If you keep one thing from this chapter, keep this: a foundation model is not a single artifact but the frozen output of a distributed system that had to be engineered end to end, sized by scaling laws, fed by a petabyte-scale data pipeline, trained by composing every parallelism and fault-tolerance axis of this part into one multi-week run, aligned into usefulness across machines, and paid for in energy and dollars that demand an honest accounting. Read forward, the sections build the system in the order it is actually constructed: first the systems framing and the scaling laws that decide how big to build, then the data pipeline that is most of the real work, then the orchestration that runs the job, and finally the alignment and cost accounting that turn the raw model into something useful and count what it took. Read as a question, the chapter asks of any frontier run: how do you decide its size before spending a dollar, how do you assemble and clean the trillions of tokens it eats, how do you keep thousands of accelerators descending the same loss for weeks, how do you make the result helpful, and how do you justify the bill. The roadmap below walks the nine sections that answer it.

Chapter Roadmap

Read the nine sections in order and you will hold a working blueprint for the most ambitious distributed system in the book: Section 19.1 reframes the whole undertaking as one system, Section 19.2 sizes it from a compute budget, Sections 19.3 through 19.5 build and clean and tokenize the trillions of tokens that feed it, Section 19.6 orchestrates the run that trains it, Sections 19.7 and 19.8 adapt and align the result into something useful, and Section 19.9 counts the cost. The thread to watch is the rest of the book reappearing as load-bearing infrastructure: the Chapter 6 shuffle inside deduplication, the Chapter 4 all-reduce inside every step, and the Chapter 18 fault tolerance keeping the whole multi-week run from losing a single irreplaceable hour.

What's Next?

This chapter trained, adapted, and aligned a foundation model by composing every axis of parallel deep learning into one supervised run, but it treated the data as a fixed corpus that arrives, gets cleaned, and is consumed.

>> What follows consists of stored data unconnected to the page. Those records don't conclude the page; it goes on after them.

-- ==== Sys2Proof/Machine/Fetch.lean ====
section
/-! DEFINITION. What surrounds the execution of a command: reading its frame from the host's stream (R52, R59, R149)
and completing a frame whose word is reserved (R122). -/

namespace Sys2Proof.Machine

/-- The frame at the head of the stream the host has delivered. -/
def fetch (s : State) : Decoded := decode s.stream

/-- A whole frame has not been delivered: no command is issued and the core waits (R149; log entry 3). -/
def awaitFrame : Host.Outcome State Fault Refusal := .fault .awaitingFrame

/-- A reserved word raises IllegalCommand, whichever rule it breaks; the frame has been consumed (R56 to R58, R122). -/
def completeIllegal (_why : IllegalWord) (s : State) : Host.Outcome State Fault Refusal :=
  .next (raiseError .illegalCommand s)

/-- The stream with one more frame at its head: the frame of a word of the opcode table (log entry 10). -/
def deliverTableWord (nbits w : Nat) (s : State) : State :=
  { s with stream := frameOfTableWord nbits w ++ s.stream }

end Sys2Proof.Machine
end

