-- ==== Sys2Proof/Machine/HostPort.lean ====
section
/-! DEFINITION. What the host can do to a core between commands (R24, R140, R143, R149): deliver frames, read the
result registers, reset. The host writes no register (R24), and a read changes nothing. -/

namespace Sys2Proof.Machine

/-- The host delivers more bytes of its command stream (R52, R149). DESIGN CHOICE: delivered bytes are fixed. R46
says that bytes the host changes before issuing are seen by the command; here a change is seen up to delivery, and
none is possible between delivery and issue, which is the step (log entries 17 and 18). -/
def hostDeliver (bytes : List Byte) (s : State) : State := { s with stream := s.stream ++ bytes }

/-- The host reads `OUT[a]`. A byte that holds no value is refused, never a number (R15, R24). A read is allowed
before the issue of the next command (R143); DESIGN CHOICE: a command issues at its step and not when its frame is
delivered, so with a whole frame pending this still answers the last result (log entry 17). -/
def hostReadOut (s : State) (a : Nat) : Except Refusal Byte :=
  if a < outBytes then
    match outRead s.out a with
    | some b => .ok b
    | none => .error .outHoldsNoValue
  else .error .noSuchOutByte

/-- The host reads `OUTLEN` (R13, R24); of the last completed command while a frame is pending (log entry 17). -/
def hostReadOutLen (s : State) : BitVec 7 := s.outLen

/-- The host reads `STATUS` (R14, R24); of the last completed command while a frame is pending (log entry 17). -/
def hostReadStatus (s : State) : BitVec 8 := s.status.word

/-- The host reads `STATUS.ERR` and takes its meaning (R120); the codes 4 to 7 have none (U5). -/
def hostReadErr (s : State) : Except Refusal (Option Err) := errOfCode s.status.err

/-- Reset, an event from outside (R140): the registers as after reset. `pending` is what the host still presents
on the stream afterwards: the spec does not say what becomes of an unissued frame's bytes, so it is an argument
(log entry 8). The instance's `BLUE_OVF` is fixed for its life (R19). -/
def hostReset (pending : List Byte) (s : State) : State :=
  { State.reset with stream := pending, blueSel := s.blueSel }

end Sys2Proof.Machine
end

The next chapter relaxes that assumption in the most demanding way possible. Chapter 20: Distributed Reinforcement Learning Infrastructure turns to the setting where the training data does not exist until the model itself generates it, where actors roll out experience against an environment while learners consume it, and where the central engineering problem becomes keeping sampling throughput and learning throughput in balance across a cluster. The alignment-by-reinforcement-learning machinery you met at the end of this chapter is one instance of that infrastructure; Chapter 20 builds it in full, developing the actor-learner architecture, distributed experience collection and replay, off-policy correction at scale, and the synchronous-versus-asynchronous tradeoffs that decide whether an RL system saturates its accelerators or starves them. Read it next, and watch the data pipeline of this chapter become a feedback loop that the model itself drives.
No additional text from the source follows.